**Problem to work on**. Every line below between the line holding "e, command (.load" and the line holding "(Inv s → s.pc", inclusive, should be repeated exactly, and all other lines omitted.

○ ○ ○ ○ ○

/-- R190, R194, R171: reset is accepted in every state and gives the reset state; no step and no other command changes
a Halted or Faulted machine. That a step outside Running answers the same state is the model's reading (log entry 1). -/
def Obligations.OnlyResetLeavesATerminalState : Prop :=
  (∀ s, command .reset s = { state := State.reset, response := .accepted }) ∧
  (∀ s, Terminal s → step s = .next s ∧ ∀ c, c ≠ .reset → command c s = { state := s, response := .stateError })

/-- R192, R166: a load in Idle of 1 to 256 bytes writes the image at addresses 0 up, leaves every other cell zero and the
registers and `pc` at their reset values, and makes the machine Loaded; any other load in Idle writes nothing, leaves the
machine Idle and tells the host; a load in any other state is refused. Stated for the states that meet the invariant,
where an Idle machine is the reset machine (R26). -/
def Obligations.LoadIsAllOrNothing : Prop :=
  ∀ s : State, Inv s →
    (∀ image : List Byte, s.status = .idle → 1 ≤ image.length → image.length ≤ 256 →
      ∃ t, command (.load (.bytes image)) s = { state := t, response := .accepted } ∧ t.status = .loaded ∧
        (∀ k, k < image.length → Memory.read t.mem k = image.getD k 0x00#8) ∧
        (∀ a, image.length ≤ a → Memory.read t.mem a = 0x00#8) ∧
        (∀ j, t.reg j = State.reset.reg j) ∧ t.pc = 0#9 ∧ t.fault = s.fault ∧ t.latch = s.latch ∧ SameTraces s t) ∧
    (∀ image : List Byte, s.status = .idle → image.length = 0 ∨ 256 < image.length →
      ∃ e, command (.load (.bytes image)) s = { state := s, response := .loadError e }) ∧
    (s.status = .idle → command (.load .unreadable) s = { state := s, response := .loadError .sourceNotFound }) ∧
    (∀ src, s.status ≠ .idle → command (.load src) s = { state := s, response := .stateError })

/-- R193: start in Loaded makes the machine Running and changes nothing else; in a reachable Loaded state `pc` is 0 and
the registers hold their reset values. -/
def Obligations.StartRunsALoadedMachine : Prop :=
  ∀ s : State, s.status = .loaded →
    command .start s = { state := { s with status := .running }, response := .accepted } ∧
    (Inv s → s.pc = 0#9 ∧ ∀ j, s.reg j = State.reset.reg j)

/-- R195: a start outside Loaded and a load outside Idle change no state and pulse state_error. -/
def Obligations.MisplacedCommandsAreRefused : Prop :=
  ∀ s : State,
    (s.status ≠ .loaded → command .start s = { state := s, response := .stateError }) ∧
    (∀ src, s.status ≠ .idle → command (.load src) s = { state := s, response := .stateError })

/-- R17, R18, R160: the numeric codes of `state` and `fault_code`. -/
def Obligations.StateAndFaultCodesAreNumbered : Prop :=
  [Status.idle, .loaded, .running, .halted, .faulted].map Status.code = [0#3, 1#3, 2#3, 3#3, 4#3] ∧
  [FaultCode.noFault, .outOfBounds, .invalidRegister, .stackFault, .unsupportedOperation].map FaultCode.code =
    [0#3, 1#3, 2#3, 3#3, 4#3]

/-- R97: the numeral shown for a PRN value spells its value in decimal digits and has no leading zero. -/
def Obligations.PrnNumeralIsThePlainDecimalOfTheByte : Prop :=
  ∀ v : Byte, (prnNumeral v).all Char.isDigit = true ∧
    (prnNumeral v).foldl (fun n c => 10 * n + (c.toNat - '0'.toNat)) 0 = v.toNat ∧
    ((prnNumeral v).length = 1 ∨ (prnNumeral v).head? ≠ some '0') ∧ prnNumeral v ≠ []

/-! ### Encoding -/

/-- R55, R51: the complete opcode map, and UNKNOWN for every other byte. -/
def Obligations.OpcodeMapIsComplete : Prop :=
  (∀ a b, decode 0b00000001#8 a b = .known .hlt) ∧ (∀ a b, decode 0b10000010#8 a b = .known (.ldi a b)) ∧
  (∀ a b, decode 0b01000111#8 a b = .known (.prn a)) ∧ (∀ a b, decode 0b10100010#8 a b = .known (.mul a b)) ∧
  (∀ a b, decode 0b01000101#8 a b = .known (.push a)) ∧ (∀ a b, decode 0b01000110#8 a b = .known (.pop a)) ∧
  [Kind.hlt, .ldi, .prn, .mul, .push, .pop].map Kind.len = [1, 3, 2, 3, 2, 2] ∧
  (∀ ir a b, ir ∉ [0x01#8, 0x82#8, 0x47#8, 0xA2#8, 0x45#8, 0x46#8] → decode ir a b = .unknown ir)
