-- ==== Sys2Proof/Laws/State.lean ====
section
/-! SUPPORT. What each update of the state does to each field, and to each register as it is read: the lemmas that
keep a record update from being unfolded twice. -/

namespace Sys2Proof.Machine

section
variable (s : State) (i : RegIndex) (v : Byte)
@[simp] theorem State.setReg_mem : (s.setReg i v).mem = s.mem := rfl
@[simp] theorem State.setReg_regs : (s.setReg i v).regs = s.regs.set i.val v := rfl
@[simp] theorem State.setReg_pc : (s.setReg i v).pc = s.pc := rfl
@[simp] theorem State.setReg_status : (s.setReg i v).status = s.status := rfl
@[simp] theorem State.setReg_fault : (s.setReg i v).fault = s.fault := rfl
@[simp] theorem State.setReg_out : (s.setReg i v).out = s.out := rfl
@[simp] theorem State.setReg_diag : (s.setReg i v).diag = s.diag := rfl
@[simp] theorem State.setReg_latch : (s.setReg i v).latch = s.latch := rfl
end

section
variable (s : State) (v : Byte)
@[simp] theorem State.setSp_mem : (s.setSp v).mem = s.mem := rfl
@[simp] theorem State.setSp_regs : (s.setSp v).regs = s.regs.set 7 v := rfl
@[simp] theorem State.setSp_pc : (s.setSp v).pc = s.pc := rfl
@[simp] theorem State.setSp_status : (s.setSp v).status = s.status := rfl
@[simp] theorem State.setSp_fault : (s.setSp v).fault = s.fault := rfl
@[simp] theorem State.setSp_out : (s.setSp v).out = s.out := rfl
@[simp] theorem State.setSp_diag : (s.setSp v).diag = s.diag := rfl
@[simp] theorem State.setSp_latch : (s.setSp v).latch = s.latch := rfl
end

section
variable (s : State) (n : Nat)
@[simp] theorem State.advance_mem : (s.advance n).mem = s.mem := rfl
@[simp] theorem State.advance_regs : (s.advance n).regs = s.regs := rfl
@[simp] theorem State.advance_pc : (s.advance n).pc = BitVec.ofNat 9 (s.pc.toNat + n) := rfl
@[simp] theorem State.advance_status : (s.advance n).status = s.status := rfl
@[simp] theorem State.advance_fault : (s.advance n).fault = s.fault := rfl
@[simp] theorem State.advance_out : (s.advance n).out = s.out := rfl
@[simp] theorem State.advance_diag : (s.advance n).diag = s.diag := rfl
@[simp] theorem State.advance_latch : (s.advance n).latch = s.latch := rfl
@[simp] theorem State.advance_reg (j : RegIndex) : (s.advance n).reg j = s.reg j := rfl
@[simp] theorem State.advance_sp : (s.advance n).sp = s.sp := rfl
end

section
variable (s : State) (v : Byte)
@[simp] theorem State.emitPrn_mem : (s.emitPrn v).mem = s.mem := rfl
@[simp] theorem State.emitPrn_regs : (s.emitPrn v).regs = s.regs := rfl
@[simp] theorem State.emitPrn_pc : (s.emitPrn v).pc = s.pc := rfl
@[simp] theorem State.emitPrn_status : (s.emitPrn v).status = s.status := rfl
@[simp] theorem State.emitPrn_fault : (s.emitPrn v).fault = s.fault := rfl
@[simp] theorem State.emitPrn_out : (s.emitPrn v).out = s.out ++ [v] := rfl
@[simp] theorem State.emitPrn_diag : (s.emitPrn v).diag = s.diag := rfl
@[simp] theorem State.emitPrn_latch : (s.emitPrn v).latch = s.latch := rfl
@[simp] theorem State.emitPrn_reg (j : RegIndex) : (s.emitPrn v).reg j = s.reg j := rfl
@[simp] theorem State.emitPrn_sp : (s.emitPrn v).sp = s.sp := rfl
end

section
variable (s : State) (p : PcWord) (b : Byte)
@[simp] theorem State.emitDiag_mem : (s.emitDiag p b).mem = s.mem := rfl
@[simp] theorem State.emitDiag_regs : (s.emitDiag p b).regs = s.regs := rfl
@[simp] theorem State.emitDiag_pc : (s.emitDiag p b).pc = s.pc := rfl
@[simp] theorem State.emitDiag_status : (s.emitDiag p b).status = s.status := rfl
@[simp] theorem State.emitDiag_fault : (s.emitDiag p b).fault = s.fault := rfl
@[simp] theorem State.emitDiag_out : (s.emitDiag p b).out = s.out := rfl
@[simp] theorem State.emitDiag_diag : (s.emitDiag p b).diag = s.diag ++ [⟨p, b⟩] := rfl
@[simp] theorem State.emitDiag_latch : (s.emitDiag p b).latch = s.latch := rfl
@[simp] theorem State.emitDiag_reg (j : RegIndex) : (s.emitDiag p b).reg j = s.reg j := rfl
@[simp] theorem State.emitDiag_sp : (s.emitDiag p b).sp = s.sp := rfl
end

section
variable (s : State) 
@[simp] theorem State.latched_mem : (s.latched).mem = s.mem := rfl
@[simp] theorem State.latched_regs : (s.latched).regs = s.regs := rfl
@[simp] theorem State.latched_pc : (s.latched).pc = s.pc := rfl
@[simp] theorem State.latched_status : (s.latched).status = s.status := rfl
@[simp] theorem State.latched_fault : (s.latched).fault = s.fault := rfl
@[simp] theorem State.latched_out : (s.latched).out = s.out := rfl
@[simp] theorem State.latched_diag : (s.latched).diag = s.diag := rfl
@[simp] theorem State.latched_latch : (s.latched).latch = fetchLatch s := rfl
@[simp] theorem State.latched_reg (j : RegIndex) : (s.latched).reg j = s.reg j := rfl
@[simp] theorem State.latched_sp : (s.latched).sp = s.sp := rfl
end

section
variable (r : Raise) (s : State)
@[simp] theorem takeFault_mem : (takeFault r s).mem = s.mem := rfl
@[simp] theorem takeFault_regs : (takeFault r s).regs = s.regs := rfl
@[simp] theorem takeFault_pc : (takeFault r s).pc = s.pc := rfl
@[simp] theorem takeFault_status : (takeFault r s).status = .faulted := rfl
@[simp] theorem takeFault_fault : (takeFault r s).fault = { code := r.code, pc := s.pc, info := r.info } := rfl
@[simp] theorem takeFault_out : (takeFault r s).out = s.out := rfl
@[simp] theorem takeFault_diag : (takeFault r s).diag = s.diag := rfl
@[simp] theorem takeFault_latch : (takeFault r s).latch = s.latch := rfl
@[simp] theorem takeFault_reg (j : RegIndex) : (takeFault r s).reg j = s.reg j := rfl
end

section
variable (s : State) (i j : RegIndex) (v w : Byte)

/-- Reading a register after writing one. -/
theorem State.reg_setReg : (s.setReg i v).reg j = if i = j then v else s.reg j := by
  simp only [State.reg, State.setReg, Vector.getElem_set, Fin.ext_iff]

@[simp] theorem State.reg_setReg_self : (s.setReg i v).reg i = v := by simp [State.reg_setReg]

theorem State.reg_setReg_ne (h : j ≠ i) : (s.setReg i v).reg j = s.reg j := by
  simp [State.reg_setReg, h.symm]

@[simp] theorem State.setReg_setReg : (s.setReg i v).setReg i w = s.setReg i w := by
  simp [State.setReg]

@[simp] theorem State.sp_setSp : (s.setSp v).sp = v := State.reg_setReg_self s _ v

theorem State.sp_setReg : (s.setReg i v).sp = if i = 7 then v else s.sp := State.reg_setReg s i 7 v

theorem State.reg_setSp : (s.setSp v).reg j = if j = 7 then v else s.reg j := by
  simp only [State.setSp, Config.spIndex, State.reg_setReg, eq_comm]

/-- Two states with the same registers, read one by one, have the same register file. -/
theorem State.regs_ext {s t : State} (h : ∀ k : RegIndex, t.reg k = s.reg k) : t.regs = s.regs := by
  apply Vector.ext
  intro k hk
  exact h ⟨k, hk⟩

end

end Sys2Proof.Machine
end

○ ○ ○ ○ ○

**Task solution**.
      ∃ e, command (.load (.bytes image)) s = { state := s, response := .loadError e }) ∧
    (s.status = .idle → command (.load .unreadable) s = { state := s, response := .loadError .sourceNotFound }) ∧
    (∀ src, s.status ≠ .idle → command (.load src) s = { state := s, response := .stateError })

/-- R193: start in Loaded makes the machine Running and changes nothing else; in a reachable Loaded state `pc` is 0 and
the registers hold their reset values. -/
def Obligations.StartRunsALoadedMachine : Prop :=
  ∀ s : State, s.status = .loaded →
    command .start s = { state := { s with status := .running }, response := .accepted } ∧
    (Inv s → s.pc = 0#9 ∧ ∀ j, s.reg j = State.reset.reg j)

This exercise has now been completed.